-- ==== Sys2Proof/Certificates/Slice0/Obligations.lean ====
section
/-! DEFINITION. The statements about this machine that the provers are asked to prove. -/

open Sys2Proof Sys2Proof.Machine

/-- R181, R182: the arithmetic forms of the ALU. The products are given over 128 bits, the comparisons over integers.
R181, R182: the bitwise forms and the shifts, bit by bit; k is B[5:0] and the higher bits of B do not count. R181,
R182: counts and extensions. The counts are given by the bits they count. -/
def Obligations.IntegerAluFollowsR181 : Prop :=
  (∀ (s : State) (d a b : BitVec 5),
      Gives s (.add d a b) d (s.rd a + s.rd b) 1 ∧
      Gives s (.sub d a b) d (s.rd a - s.rd b) 1 ∧
      Gives s (.mul d a b) d (((s.rd a).setWidth 128 * (s.rd b).setWidth 128).setWidth 64) 1 ∧
      Gives s (.mulh d a b) d (((s.rd a).signExtend 128 * (s.rd b).signExtend 128).extractLsb' 64 64) 1 ∧
      Gives s (.mulhn d a b) d (((s.rd a).setWidth 128 * (s.rd b).setWidth 128).extractLsb' 64 64) 1 ∧
      Gives s (.min d a b) d (BitVec.ofInt 64 (min (s.rd a).toInt (s.rd b).toInt)) 1 ∧
      Gives s (.max d a b) d (BitVec.ofInt 64 (max (s.rd a).toInt (s.rd b).toInt)) 1 ∧
      Gives s (.minn d a b) d (BitVec.ofNat 64 (min (s.rd a).toNat (s.rd b).toNat)) 1 ∧
      Gives s (.maxn d a b) d (BitVec.ofNat 64 (max (s.rd a).toNat (s.rd b).toNat)) 1 ∧
      (s.rd d ≠ 0 → Gives s (.sel d a b) d (s.rd a) 1) ∧
      (s.rd d = 0 → Gives s (.sel d a b) d (s.rd b) 1)) ∧
  (∀ (s : State) (d a b : BitVec 5),
      let A := s.rd a
      let B := s.rd b
      let k := (B.setWidth 6).toNat
      GivesBits s (.and d a b) d (fun j => A.getLsbD j && B.getLsbD j) ∧
      GivesBits s (.or d a b) d (fun j => A.getLsbD j || B.getLsbD j) ∧
      GivesBits s (.xor d a b) d (fun j => A.getLsbD j != B.getLsbD j) ∧
      GivesBits s (.andn d a b) d (fun j => A.getLsbD j && !(B.getLsbD j)) ∧
      GivesBits s (.shl d a b) d (fun j => decide (k ≤ j) && A.getLsbD (j - k)) ∧
      GivesBits s (.shr d a b) d (fun j => A.getLsbD (j + k)) ∧
      GivesBits s (.sra d a b) d (fun j => A.getLsbD (min 63 (j + k))) ∧
      GivesBits s (.rot d a b) d (fun j => A.getLsbD ((j + k) % 64))) ∧
  (∀ (s : State) (d a : BitVec 5),
      let A := s.rd a
      (A = 0 → Gives s (.clz d a) d 64 1 ∧ Gives s (.ctz d a) d 64 1) ∧
      (∀ n, n < 64 → A.getLsbD (63 - n) = true → (∀ j, j < n → A.getLsbD (63 - j) = false) →
        Gives s (.clz d a) d (BitVec.ofNat 64 n) 1) ∧
      (∀ n, n < 64 → A.getLsbD n = true → (∀ j, j < n → A.getLsbD j = false) → Gives s (.ctz d a) d (BitVec.ofNat 64 n) 1) ∧
      Gives s (.popc d a) d (BitVec.ofNat 64 ((List.range 64).filter (fun j => A.getLsbD j)).length) 1 ∧
      Gives s (.sxb d a) d ((A.setWidth 8).signExtend 64) 1 ∧
      Gives s (.sxh d a) d ((A.setWidth 16).signExtend 64) 1 ∧
      Gives s (.sxw d a) d ((A.setWidth 32).signExtend 64) 1 ∧
      Gives s (.zxb d a) d (A &&& 0xFF) 1 ∧
      Gives s (.zxh d a) d (A &&& 0xFFFF) 1 ∧
      Gives s (.zxw d a) d (A &&& 0xFFFFFFFF) 1)

/-- R181, R183: the comparisons, over integers. R183, R184: the immediate forms. -/
def Obligations.ComparisonsAndImmediatesFollowR182ToR184 : Prop :=
  (∀ (s : State) (d a b : BitVec 5) (i : BitVec 12),
      let A := s.rd a
      let B := s.rd b
      let I : Word := i.signExtend 64
      (Gives s (.cmpEq d a b) d (oneIf (A = B)) 1 ∧ Gives s (.cmpNe d a b) d (oneIf (A ≠ B)) 1 ∧
       Gives s (.cmpLt d a b) d (oneIf (A.toInt < B.toInt)) 1 ∧ Gives s (.cmpGe d a b) d (oneIf (B.toInt ≤ A.toInt)) 1 ∧
       Gives s (.cmpLtn d a b) d (oneIf (A.toNat < B.toNat)) 1 ∧ Gives s (.cmpGen d a b) d (oneIf (B.toNat ≤ A.toNat)) 1) ∧
      (Gives s (.cmpiEq d a i) d (oneIf (A = I)) 1 ∧ Gives s (.cmpiNe d a i) d (oneIf (A ≠ I)) 1 ∧
       Gives s (.cmpiLt d a i) d (oneIf (A.toInt < I.toInt)) 1 ∧ Gives s (.cmpiGe d a i) d (oneIf (I.toInt ≤ A.toInt)) 1 ∧
       Gives s (.cmpiLtn d a i) d (oneIf (A.toNat < I.toNat)) 1 ∧ Gives s (.cmpiGen d a i) d (oneIf (I.toNat ≤ A.toNat)) 1)) ∧
  (∀ (s : State) (d a : BitVec 5) (i : BitVec 16) (n : BitVec 6) (h : BitVec 20),
      let A := s.rd a
      Gives s (.addi d a i) d (BitVec.ofInt 64 (A.toNat + i.toInt)) 1 ∧
      GivesBits s (.andi d a i) d (fun j => A.getLsbD j && i.getLsbD j) ∧
      GivesBits s (.ori d a i) d (fun j => A.getLsbD j || i.getLsbD j) ∧
      GivesBits s (.xori d a i) d (fun j => A.getLsbD j != i.getLsbD j) ∧
      GivesBits s (.shiShl d a n) d (fun j => decide (n.toNat ≤ j) && A.getLsbD (j - n.toNat)) ∧
      GivesBits s (.shiShr d a n) d (fun j => A.getLsbD (j + n.toNat)) ∧
      GivesBits s (.shiSra d a n) d (fun j => A.getLsbD (min 63 (j + n.toNat))) ∧
      GivesBits s (.shiRot d a n) d (fun j => A.getLsbD ((j + n.toNat) % 64)) ∧
      Gives s (.lhi d h) d (BitVec.ofInt 64 (h.toInt * 2 ^ 12)) 1 ∧
      Gives s (.phi d h) d (BitVec.ofInt 64 (s.curTask.pc.toNat + h.toInt * 2 ^ 12)) 1)

/-- R135: integer division, over integers. -/
def Obligations.DivisionFollowsR135 : Prop :=
  ∀ (s : State) (d a b : BitVec 5),
    let A := s.rd a
    let B := s.rd b
    (B = 0 → s.idz = false →
      Gives s (.div d a b) d (BitVec.allOnes 64) 4 ∧ Gives s (.divn d a b) d (BitVec.allOnes 64) 4 ∧
      Gives s (.rem d a b) d A 4 ∧ Gives s (.remn d a b) d A 4) ∧
    (B ≠ 0 →
      Gives s (.div d a b) d (if A = BitVec.intMin 64 ∧ B = BitVec.allOnes 64 then BitVec.intMin 64
        else BitVec.ofInt 64 (A.toInt.tdiv B.toInt)) 4 ∧
      Gives s (.rem d a b) d (if A = BitVec.intMin 64 ∧ B = BitVec.allOnes 64 then 0
        else BitVec.ofInt 64 (A.toInt.tmod B.toInt)) 4 ∧
      Gives s (.divn d a b) d (BitVec.ofNat 64 (A.toNat / B.toNat)) 4 ∧
      Gives s (.remn d a b) d (BitVec.ofNat 64 (A.toNat % B.toNat)) 4) ∧
    (B = 0 → s.idz = true →
      Traps s (.div d a b) (trapOf 0x0A 0x20) ∧ Traps s (.divn d a b) (trapOf 0x0A 0x20) ∧ Traps s (.rem d a b) (trapOf 0x0A 0x20) ∧
      Traps s (.remn d a b) (trapOf 0x0A 0x20))

/-- R185, R186, R191, R193, R138: the rounded float operations complete with their result, or trap with no effect. -/
def Obligations.RoundedFloatOperationsGive : Prop :=
  ∀ (s : State) (d a b : BitVec 5) (f r : BitVec 3),
    let t := fmtTy f
    let rm := s.rmMode r
    let v := if rm = .sr then s.drawAhead s.actCore s.curWs 0 else 0
    let n := if rm = .sr then 1 else 0
    let slow := if t = .f64 then 4 else 2
    let A := floatVal t ((s.rd a).toNat % 2 ^ tyBits t)
    let B := floatVal t ((s.rd b).toNat % 2 ^ tyBits t)
    let D := floatVal t ((s.rd d).toNat % 2 ^ tyBits t)
    let give (i : Instr) (x : Nat × Flags) (rot : Nat) : Prop := FloatGives s i d (wordOf x.1, x.2) n rot
    give (.fadd d a b f r) (addVal t rm false v A B) 1 ∧
    give (.fsub d a b f r) (addVal t rm false v A (negVal B)) 1 ∧
    give (.fmul d a b f r) (mulVal t rm false v A B) 1 ∧
    give (.fdiv d a b f r) (divVal t rm false v A B) slow ∧
    give (.fsqrt d a f r) (sqrtVal t rm false v A) slow ∧
    give (.fma d a b f r) (fmaVal t rm false v A B D) 1 ∧
    give (.fms d a b f r) (fmaVal t rm false v A B (negVal D)) 1 ∧
    give (.fnma d a b f r) (fmaVal t rm false v (negVal A) B D) 1

/-- R186, R191: the cases in which no rounding happens. -/
def Obligations.InvalidFloatOperationsFollowR186 : Prop :=
  ∀ (f : BitVec 3) (rm : RMode) (v : Nat) (n p : Bool) (m k : Nat) (e g : Int) (x z : FVal) (q : Bool),
    let t := fmtTy f
    let nan := (defaultNaN t, flagNV)
    let quiet (c : Prop) [Decidable c] : Nat × Flags := (defaultNaN t, if c then flagNV else 0#5)
    let zeroInf := (∃ a b i, x = .fin a 0 i ∧ z = .inf b) ∨ ∃ a b i, x = .inf b ∧ z = .fin a 0 i
    addVal t rm false v (.inf n) (.inf !n) = nan ∧
    mulVal t rm false v (.fin n 0 e) (.inf p) = nan ∧ mulVal t rm false v (.inf p) (.fin n 0 e) = nan ∧
    divVal t rm false v (.fin n 0 e) (.fin p 0 g) = nan ∧ divVal t rm false v (.inf n) (.inf p) = nan ∧
    (m ≠ 0 → sqrtVal t rm false v (.fin true m e) = nan) ∧ sqrtVal t rm false v (.inf true) = nan ∧
    sqrtVal t rm false v (.fin true 0 e) = (2 ^ (tyBits t - 1), 0#5) ∧
    fmaVal t rm false v (.fin n 0 e) (.inf p) z = nan ∧ fmaVal t rm false v (.inf p) (.fin n 0 e) z = nan ∧
    (m ≠ 0 → divVal t rm false v (.fin n m e) (.fin p 0 g) = (floatInf t (n != p), flagDZ)) ∧
    (k ≠ 0 → mulVal t rm false v (.fin n k e) (.inf p) = (floatInf t (n != p), 0#5)) ∧
    (addVal t rm false v (.nan q) x = quiet (q = true ∨ x = .nan true) ∧
      addVal t rm false v x (.nan q) = quiet (q = true ∨ x = .nan true)) ∧
    (mulVal t rm false v (.nan q) x = quiet (q = true ∨ x = .nan true) ∧
      mulVal t rm false v x (.nan q) = quiet (q = true ∨ x = .nan true)) ∧
    (divVal t rm false v (.nan q) x = quiet (q = true ∨ x = .nan true) ∧
      divVal t rm false v x (.nan q) = quiet (q = true ∨ x = .nan true)) ∧
    sqrtVal t rm false v (.nan q) = quiet (q = true) ∧
    (fmaVal t rm false v (.nan q) x z = quiet (q = true ∨ x = .nan true ∨ z = .nan true) ∧
      fmaVal t rm false v x (.nan q) z = quiet (q = true ∨ x = .nan true ∨ z = .nan true)) ∧
    (¬zeroInf → fmaVal t rm false v x z (.nan q) = quiet (q = true ∨ x = .nan true ∨ z = .nan true)) ∧
    (zeroInf → fmaVal t rm false v x z (.nan q) = nan)

/-- R192, same type: rounding a value that the type holds gives its own bits. R192: conversions. The integer cases are
given over integers. -/
def Obligations.ConversionsFollowR192 : Prop :=
  (∀ (s : State) (d a : BitVec 5) (c : BitVec 4) (r : BitVec 3) (t : Ty),
      tyOfCode c = some t → (t = .f64 ∨ t = .f32 ∨ t = .f16 ∨ t = .bf16) →
      let x := (s.rd a).toNat % 2 ^ tyBits t
      ((∀ q, floatVal t x ≠ .nan q) → GivesFlags s (.fcvt d a c c r) d (wordOf x) 0#5 0 1) ∧
      (floatVal t x = .nan false → GivesFlags s (.fcvt d a c c r) d (wordOf (defaultNaN t)) 0#5 0 1)) ∧
  (∀ (s : State) (d a : BitVec 5) (tc uc : BitVec 4) (r : BitVec 3) (t u : Ty), tyOfCode tc = some t → tyOfCode uc = some u →
      let rm := if canRound t u then s.rmMode r else .rne
      let n := if canRound t u && s.rmMode r == .sr then 1 else 0
      let v := if rm = .sr then s.drawAhead s.actCore s.curWs 0 else 0
      let x := convertVal t u rm false v ((s.rd a).toNat % 2 ^ tyBits u)
      FloatGives s (.fcvt d a tc uc r) d (resultWord t x.1, x.2) n 1 ∧
      (tyIsInt t = true → tyIsInt u = true → x.2 = 0#5 ∧
        ((x.1 : Int) - intVal u ((s.rd a).toNat % 2 ^ tyBits u)) % ((2 ^ tyBits t : Nat) : Int) = 0) ∧
      (tyIsInt t = true → tyIsFloat u = true →
        let F := floatVal u ((s.rd a).toNat % 2 ^ tyBits u)
        let bound (neg : Bool) : Nat × Flags := (wrapInt (if neg then intMin t else intMax t) (tyBits t), flagNV)
        (∀ q, F = .nan q → x = (0, flagNV)) ∧ (∀ neg, F = .inf neg → x = bound neg) ∧
        ∀ neg m (e : Int) (j k : Nat), F = .fin neg m e → e = (j : Int) - k →
          -- the value is V / 2^k
          let V : Int := if neg then -((m * 2 ^ j : Nat) : Int) else ((m * 2 ^ j : Nat) : Int)
          ((intMax t + 1) * 2 ^ k ≤ V → x = bound false) ∧ (V ≤ (intMin t - 1) * 2 ^ k → x = bound true) ∧
          (intMin t * 2 ^ k ≤ V → V ≤ intMax t * 2 ^ k → ∃ r : Int, r * 2 ^ k < V + 2 ^ k ∧ V < r * 2 ^ k + 2 ^ k ∧
            x = (wrapInt r (tyBits t), if r * 2 ^ k = V then 0#5 else flagNX))))

/-- R187 to R190: the float operations that round nothing. -/
def Obligations.FloatBitOperationsGive : Prop :=
  ∀ (s : State) (d a b : BitVec 5) (f : BitVec 3),
    let t := fmtTy f
    let w := tyBits t
    let A := (s.rd a).toNat % 2 ^ w
    let B := (s.rd b).toNat % 2 ^ w
    let x := floatVal t A
    let y := floatVal t B
    let snan := x = .nan true ∨ y = .nan true
    let anyNan := (∃ q, x = .nan q) ∨ ∃ q, y = .nan q
    let nv (p : Prop) [Decidable p] : Flags := if p then flagNV else 0#5
    let sgn (v : Bool) : Nat → Bool := fun j => if j = w - 1 then v else decide (j < w) && A.testBit j
    (∃ z, FloatGives s (.fmin d a b f) d (wordOf z, nv snan) 0 1 ∧
      (z = A ∨ z = B ∨ (z = defaultNaN t ∧ (∃ q, x = .nan q) ∧ ∃ q, y = .nan q)) ∧
      ((∃ q, x = .nan q) → (∃ q, y = .nan q) → z = defaultNaN t) ∧
      (∀ q, x = .nan q → (∀ q, y ≠ .nan q) → z = B) ∧ (∀ q, y = .nan q → (∀ q, x ≠ .nan q) → z = A) ∧
      (compareVal x y = some .lt → z = A) ∧ (compareVal x y = some .gt → z = B) ∧
      (∀ e g, x = .fin true 0 e → y = .fin false 0 g → z = A) ∧ (∀ e g, x = .fin false 0 e → y = .fin true 0 g → z = B)) ∧
    (∃ z, FloatGives s (.fmax d a b f) d (wordOf z, nv snan) 0 1 ∧
      (z = A ∨ z = B ∨ (z = defaultNaN t ∧ (∃ q, x = .nan q) ∧ ∃ q, y = .nan q)) ∧
      ((∃ q, x = .nan q) → (∃ q, y = .nan q) → z = defaultNaN t) ∧
      (∀ q, x = .nan q → (∀ q, y ≠ .nan q) → z = B) ∧ (∀ q, y = .nan q → (∀ q, x ≠ .nan q) → z = A) ∧
      (compareVal x y = some .lt → z = B) ∧ (compareVal x y = some .gt → z = A) ∧
      (∀ e g, x = .fin true 0 e → y = .fin false 0 g → z = B) ∧ (∀ e g, x = .fin false 0 e → y = .fin true 0 g → z = A)) ∧
    GivesBits s (.fsgnCopy d a b f) d (sgn (B.testBit (w - 1))) ∧
    GivesBits s (.fsgnNeg d a b f) d (sgn (!(B.testBit (w - 1)))) ∧
    GivesBits s (.fsgnXor d a b f) d (sgn (A.testBit (w - 1) != B.testBit (w - 1))) ∧
    FloatGives s (.fcmpEq d a b f) d (oneIf (compareVal x y = some .eq), nv snan) 0 1 ∧
    (anyNan → FloatGives s (.fcmpLt d a b f) d (0, flagNV) 0 1 ∧ FloatGives s (.fcmpLe d a b f) d (0, flagNV) 0 1 ∧
      FloatGives s (.fcmpUnordered d a b f) d (1, nv snan) 0 1) ∧
    (¬anyNan → FloatGives s (.fcmpLt d a b f) d (oneIf (compareVal x y = some .lt), 0#5) 0 1 ∧
      FloatGives s (.fcmpLe d a b f) d (oneIf (compareVal x y = some .lt ∨ compareVal x y = some .eq), 0#5) 0 1 ∧
      FloatGives s (.fcmpUnordered d a b f) d (0, 0#5) 0 1) ∧
    ∃ c, c < 10 ∧ Gives s (.fclass d a f) d (BitVec.ofNat 64 (2 ^ c)) 1 ∧
      (c = 0 ↔ x = .inf true) ∧ (c = 7 ↔ x = .inf false) ∧ (c = 8 ↔ x = .nan true) ∧ (c = 9 ↔ x = .nan false) ∧
      ((c = 3 ∨ c = 4) ↔ ∃ n e, x = .fin n 0 e) ∧ (c ≤ 3 → A.testBit (w - 1) = true) ∧
      (4 ≤ c → c ≤ 7 → A.testBit (w - 1) = false) ∧
      ((c = 2 ∨ c = 5) ↔ 0 < A % 2 ^ (w - 1) ∧ A % 2 ^ (w - 1) < 2 ^ (floatFormat t).fbits)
════════════════
### To do
Scan the records above for the lines holding "true 0 g → z = A)) ∧" and "GivesBits s (.fsgnXor". Transcribe those two and every line between them word for word, and no others.

### Written solution
      (∀ e g, x = .fin true 0 e → y = .fin false 0 g → z = B) ∧ (∀ e g, x = .fin false 0 e → y = .fin true 0 g → z = A)) ∧
    GivesBits s (.fsgnCopy d a b f) d (sgn (B.testBit (w - 1))) ∧
    GivesBits s (.fsgnNeg d a b f) d (sgn (!(B.testBit (w - 1)))) ∧
    GivesBits s (.fsgnXor d a b f) d (sgn (A.testBit (w - 1) != B.testBit (w - 1))) ∧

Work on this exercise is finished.